Content starts

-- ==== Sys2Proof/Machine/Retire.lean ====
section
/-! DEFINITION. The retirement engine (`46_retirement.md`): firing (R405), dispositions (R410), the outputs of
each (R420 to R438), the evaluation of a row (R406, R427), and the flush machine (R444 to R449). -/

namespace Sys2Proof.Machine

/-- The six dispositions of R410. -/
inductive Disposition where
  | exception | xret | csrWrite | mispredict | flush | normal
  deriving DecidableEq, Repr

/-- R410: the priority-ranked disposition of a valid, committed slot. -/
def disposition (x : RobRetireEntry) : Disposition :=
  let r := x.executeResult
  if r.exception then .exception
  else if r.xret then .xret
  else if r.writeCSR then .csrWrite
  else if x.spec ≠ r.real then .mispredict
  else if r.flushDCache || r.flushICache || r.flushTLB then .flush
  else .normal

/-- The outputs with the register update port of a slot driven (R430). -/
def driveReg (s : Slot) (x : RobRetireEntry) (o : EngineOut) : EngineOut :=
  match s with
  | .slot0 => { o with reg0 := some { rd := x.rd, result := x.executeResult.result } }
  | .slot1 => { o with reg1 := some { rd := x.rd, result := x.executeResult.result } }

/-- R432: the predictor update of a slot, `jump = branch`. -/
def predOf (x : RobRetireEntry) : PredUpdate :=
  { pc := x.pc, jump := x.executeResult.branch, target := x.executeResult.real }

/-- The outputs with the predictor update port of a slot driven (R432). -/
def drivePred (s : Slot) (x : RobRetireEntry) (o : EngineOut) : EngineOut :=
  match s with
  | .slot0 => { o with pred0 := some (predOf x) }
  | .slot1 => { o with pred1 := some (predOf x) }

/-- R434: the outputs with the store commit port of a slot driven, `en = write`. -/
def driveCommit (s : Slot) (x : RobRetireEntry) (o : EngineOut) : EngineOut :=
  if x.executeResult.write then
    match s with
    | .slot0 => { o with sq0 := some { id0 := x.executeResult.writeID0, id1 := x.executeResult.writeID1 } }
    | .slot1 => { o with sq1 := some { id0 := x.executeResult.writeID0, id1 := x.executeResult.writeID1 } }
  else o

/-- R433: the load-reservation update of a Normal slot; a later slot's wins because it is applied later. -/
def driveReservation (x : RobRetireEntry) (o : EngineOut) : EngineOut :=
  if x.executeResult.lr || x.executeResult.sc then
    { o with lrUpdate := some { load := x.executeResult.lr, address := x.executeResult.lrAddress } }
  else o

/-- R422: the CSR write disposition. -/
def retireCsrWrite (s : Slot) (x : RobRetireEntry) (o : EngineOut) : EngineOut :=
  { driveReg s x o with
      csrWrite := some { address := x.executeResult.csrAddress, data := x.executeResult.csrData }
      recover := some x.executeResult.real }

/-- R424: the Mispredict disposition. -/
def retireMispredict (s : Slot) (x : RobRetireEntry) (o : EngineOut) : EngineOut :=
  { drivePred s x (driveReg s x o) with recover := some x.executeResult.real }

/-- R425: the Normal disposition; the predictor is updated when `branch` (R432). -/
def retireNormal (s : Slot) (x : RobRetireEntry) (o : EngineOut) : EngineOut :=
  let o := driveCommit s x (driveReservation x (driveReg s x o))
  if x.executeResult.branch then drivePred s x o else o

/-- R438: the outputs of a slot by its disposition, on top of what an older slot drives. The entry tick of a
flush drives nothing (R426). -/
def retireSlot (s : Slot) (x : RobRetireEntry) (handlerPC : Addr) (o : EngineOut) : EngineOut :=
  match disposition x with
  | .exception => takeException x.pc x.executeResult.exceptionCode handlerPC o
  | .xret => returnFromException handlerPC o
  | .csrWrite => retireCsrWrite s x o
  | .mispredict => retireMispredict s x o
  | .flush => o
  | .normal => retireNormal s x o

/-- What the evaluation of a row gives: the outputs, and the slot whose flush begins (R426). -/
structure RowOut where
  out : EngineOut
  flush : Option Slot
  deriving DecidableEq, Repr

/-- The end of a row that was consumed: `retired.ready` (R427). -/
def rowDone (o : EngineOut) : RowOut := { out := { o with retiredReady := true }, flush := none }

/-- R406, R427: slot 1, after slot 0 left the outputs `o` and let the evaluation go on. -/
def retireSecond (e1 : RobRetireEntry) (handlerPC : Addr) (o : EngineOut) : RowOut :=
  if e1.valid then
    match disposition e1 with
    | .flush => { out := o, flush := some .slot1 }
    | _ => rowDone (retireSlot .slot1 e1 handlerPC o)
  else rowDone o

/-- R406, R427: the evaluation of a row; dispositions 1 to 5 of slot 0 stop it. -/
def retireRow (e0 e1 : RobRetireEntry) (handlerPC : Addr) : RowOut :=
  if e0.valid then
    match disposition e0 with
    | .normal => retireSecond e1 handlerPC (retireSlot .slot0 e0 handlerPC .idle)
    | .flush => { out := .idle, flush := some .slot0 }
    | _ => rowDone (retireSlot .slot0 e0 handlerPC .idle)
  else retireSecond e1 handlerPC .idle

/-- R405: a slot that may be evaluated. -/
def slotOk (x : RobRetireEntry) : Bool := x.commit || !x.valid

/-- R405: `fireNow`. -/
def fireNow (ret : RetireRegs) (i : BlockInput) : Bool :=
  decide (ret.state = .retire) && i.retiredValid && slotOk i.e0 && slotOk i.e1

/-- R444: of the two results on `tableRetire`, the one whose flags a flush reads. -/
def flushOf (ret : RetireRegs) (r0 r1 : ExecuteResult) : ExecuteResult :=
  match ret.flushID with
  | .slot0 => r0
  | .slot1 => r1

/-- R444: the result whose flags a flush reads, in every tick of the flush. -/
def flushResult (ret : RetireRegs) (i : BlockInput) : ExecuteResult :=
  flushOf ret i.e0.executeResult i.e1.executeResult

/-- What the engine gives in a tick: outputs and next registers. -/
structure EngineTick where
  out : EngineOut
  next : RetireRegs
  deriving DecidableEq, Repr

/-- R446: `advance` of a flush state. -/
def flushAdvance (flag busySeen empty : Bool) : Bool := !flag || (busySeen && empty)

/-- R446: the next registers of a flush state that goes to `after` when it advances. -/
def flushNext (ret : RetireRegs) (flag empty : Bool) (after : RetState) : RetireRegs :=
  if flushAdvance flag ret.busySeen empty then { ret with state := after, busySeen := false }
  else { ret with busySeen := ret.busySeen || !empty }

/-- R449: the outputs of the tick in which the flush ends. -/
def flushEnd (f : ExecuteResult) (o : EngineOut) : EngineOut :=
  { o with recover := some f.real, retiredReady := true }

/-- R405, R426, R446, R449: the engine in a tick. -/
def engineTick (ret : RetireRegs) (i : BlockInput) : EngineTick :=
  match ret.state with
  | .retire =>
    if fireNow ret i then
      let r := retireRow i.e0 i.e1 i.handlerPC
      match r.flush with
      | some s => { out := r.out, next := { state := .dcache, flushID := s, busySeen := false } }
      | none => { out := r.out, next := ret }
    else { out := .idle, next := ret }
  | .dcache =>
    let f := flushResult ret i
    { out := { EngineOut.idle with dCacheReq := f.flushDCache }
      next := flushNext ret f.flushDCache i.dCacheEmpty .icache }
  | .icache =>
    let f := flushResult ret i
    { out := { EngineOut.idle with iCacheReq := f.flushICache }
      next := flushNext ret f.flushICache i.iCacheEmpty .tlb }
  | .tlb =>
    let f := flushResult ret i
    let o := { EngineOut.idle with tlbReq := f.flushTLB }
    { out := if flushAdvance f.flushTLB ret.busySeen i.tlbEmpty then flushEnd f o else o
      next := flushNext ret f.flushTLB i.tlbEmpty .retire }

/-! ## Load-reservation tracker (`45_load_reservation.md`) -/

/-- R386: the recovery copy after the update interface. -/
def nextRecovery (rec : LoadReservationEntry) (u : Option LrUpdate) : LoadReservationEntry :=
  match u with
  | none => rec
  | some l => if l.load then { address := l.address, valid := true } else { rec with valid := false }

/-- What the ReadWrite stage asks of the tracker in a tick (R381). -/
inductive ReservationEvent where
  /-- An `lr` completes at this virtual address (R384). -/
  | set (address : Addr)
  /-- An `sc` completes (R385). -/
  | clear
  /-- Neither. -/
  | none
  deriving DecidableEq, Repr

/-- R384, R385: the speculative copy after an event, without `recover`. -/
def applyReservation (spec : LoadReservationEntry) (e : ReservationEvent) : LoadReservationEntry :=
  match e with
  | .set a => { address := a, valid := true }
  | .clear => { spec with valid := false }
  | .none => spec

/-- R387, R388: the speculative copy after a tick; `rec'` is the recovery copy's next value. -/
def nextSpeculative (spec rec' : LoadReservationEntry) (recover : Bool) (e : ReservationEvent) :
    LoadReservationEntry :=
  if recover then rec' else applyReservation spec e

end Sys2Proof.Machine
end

Content ends
Content starts

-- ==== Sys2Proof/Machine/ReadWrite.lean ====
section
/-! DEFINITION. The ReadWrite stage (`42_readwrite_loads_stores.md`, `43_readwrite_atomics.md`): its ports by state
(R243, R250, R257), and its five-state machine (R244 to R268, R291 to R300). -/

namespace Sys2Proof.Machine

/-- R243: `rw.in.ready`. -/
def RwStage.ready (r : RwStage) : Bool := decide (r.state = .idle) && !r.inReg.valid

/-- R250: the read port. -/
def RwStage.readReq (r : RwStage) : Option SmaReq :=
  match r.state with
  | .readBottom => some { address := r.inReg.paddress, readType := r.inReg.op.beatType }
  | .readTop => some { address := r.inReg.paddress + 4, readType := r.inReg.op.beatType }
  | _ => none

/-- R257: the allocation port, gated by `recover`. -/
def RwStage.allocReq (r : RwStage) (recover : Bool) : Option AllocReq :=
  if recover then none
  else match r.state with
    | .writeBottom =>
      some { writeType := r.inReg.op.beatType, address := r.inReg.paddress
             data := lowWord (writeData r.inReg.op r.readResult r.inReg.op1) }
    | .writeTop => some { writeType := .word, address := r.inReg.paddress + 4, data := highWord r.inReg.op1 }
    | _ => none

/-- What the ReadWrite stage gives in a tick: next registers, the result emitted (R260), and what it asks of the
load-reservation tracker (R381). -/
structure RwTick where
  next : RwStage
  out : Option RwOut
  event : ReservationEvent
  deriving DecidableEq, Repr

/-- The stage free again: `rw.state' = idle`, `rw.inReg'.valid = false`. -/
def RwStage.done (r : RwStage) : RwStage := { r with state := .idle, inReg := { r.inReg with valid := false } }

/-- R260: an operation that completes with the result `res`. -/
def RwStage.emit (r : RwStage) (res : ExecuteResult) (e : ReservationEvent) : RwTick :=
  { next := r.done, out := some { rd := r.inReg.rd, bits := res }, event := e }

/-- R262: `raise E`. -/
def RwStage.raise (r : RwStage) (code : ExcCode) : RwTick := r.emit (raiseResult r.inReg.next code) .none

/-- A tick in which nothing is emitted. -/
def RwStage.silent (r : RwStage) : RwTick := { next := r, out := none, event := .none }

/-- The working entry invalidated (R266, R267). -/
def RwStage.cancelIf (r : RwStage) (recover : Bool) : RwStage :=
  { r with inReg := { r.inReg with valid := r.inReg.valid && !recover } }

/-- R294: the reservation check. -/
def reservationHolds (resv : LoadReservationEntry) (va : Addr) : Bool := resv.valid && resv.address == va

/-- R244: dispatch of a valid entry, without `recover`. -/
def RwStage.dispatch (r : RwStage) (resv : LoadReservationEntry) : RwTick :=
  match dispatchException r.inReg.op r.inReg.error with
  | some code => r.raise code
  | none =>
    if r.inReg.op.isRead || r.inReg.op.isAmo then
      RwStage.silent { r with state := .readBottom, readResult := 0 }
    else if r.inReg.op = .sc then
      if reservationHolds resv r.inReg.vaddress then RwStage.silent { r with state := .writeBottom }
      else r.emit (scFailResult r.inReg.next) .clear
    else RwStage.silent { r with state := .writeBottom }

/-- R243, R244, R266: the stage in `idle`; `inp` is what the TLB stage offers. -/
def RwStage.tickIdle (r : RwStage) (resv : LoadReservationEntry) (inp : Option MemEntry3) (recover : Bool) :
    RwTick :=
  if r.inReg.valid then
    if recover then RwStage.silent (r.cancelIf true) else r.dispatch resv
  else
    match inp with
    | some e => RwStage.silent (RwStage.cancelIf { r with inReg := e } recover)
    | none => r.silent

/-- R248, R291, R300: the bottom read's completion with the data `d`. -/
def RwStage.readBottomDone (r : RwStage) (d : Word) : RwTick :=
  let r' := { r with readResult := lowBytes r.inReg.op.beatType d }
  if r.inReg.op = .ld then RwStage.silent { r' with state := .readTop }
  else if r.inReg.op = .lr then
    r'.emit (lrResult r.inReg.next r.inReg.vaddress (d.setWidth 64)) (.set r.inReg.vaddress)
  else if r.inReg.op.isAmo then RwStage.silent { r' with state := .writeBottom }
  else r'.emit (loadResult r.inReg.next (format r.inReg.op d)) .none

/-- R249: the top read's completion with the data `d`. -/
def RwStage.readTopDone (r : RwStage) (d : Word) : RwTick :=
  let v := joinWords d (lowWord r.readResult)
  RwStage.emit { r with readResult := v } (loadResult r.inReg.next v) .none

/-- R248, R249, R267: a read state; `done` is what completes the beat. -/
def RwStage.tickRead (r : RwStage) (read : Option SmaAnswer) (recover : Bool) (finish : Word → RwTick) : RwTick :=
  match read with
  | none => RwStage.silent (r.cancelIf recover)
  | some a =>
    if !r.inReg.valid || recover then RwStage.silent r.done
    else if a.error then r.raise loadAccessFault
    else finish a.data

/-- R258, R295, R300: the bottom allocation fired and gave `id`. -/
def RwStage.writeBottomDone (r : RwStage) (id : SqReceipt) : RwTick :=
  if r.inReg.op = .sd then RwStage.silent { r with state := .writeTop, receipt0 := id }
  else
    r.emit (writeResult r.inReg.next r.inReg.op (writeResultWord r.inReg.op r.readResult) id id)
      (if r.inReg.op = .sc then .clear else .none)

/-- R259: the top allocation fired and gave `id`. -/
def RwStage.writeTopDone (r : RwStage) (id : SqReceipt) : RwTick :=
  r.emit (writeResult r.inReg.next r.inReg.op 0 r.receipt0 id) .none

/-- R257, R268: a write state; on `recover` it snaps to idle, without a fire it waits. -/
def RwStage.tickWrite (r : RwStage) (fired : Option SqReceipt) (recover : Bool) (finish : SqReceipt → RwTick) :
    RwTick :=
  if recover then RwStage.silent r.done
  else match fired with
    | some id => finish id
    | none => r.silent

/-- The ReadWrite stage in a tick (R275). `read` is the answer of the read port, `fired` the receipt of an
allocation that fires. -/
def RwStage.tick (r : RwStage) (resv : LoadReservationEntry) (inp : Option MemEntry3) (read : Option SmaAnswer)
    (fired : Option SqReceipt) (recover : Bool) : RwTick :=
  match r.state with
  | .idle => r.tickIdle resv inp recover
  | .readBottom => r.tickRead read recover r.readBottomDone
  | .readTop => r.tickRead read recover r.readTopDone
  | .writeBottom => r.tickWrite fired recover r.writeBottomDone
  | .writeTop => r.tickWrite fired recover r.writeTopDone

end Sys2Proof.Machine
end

Content ends

Look above for the line holding "else if r.inReg.op.isAmo". Print it and every line after it, exactly, through the line holding "resv inp recover".

  else if r.inReg.op.isAmo then RwStage.silent { r' with state := .writeBottom }
  else r'.emit (loadResult r.inReg.next (format r.inReg.op d)) .none

/-- R249: the top read's completion with the data `d`. -/
def RwStage.readTopDone (r : RwStage) (d : Word) : RwTick :=
  let v := joinWords d (lowWord r.readResult)
  RwStage.emit { r with readResult := v } (loadResult r.inReg.next v) .none

/-- R248, R249, R267: a read state; `done` is what completes the beat. -/
def RwStage.tickRead (r : RwStage) (read : Option SmaAnswer) (recover : Bool) (finish : Word → RwTick) : RwTick :=
  match read with
  | none => RwStage.silent (r.cancelIf recover)
  | some a =>
    if !r.inReg.valid || recover then RwStage.silent r.done
    else if a.error then r.raise loadAccessFault
    else finish a.data

/-- R258, R295, R300: the bottom allocation fired and gave `id`. -/
def RwStage.writeBottomDone (r : RwStage) (id : SqReceipt) : RwTick :=
  if r.inReg.op = .sd then RwStage.silent { r with state := .writeTop, receipt0 := id }
  else
    r.emit (writeResult r.inReg.next r.inReg.op (writeResultWord r.inReg.op r.readResult) id id)
      (if r.inReg.op = .sc then .clear else .none)

/-- R259: the top allocation fired and gave `id`. -/
def RwStage.writeTopDone (r : RwStage) (id : SqReceipt) : RwTick :=
  r.emit (writeResult r.inReg.next r.inReg.op 0 r.receipt0 id) .none

/-- R257, R268: a write state; on `recover` it snaps to idle, without a fire it waits. -/
def RwStage.tickWrite (r : RwStage) (fired : Option SqReceipt) (recover : Bool) (finish : SqReceipt → RwTick) :
    RwTick :=
  if recover then RwStage.silent r.done
  else match fired with
    | some id => finish id
    | none => r.silent

/-- The ReadWrite stage in a tick (R275). `read` is the answer of the read port, `fired` the receipt of an
allocation that fires. -/
def RwStage.tick (r : RwStage) (resv : LoadReservationEntry) (inp : Option MemEntry3) (read : Option SmaAnswer)
    (fired : Option SqReceipt) (recover : Bool) : RwTick :=
  match r.state with
  | .idle => r.tickIdle resv inp recover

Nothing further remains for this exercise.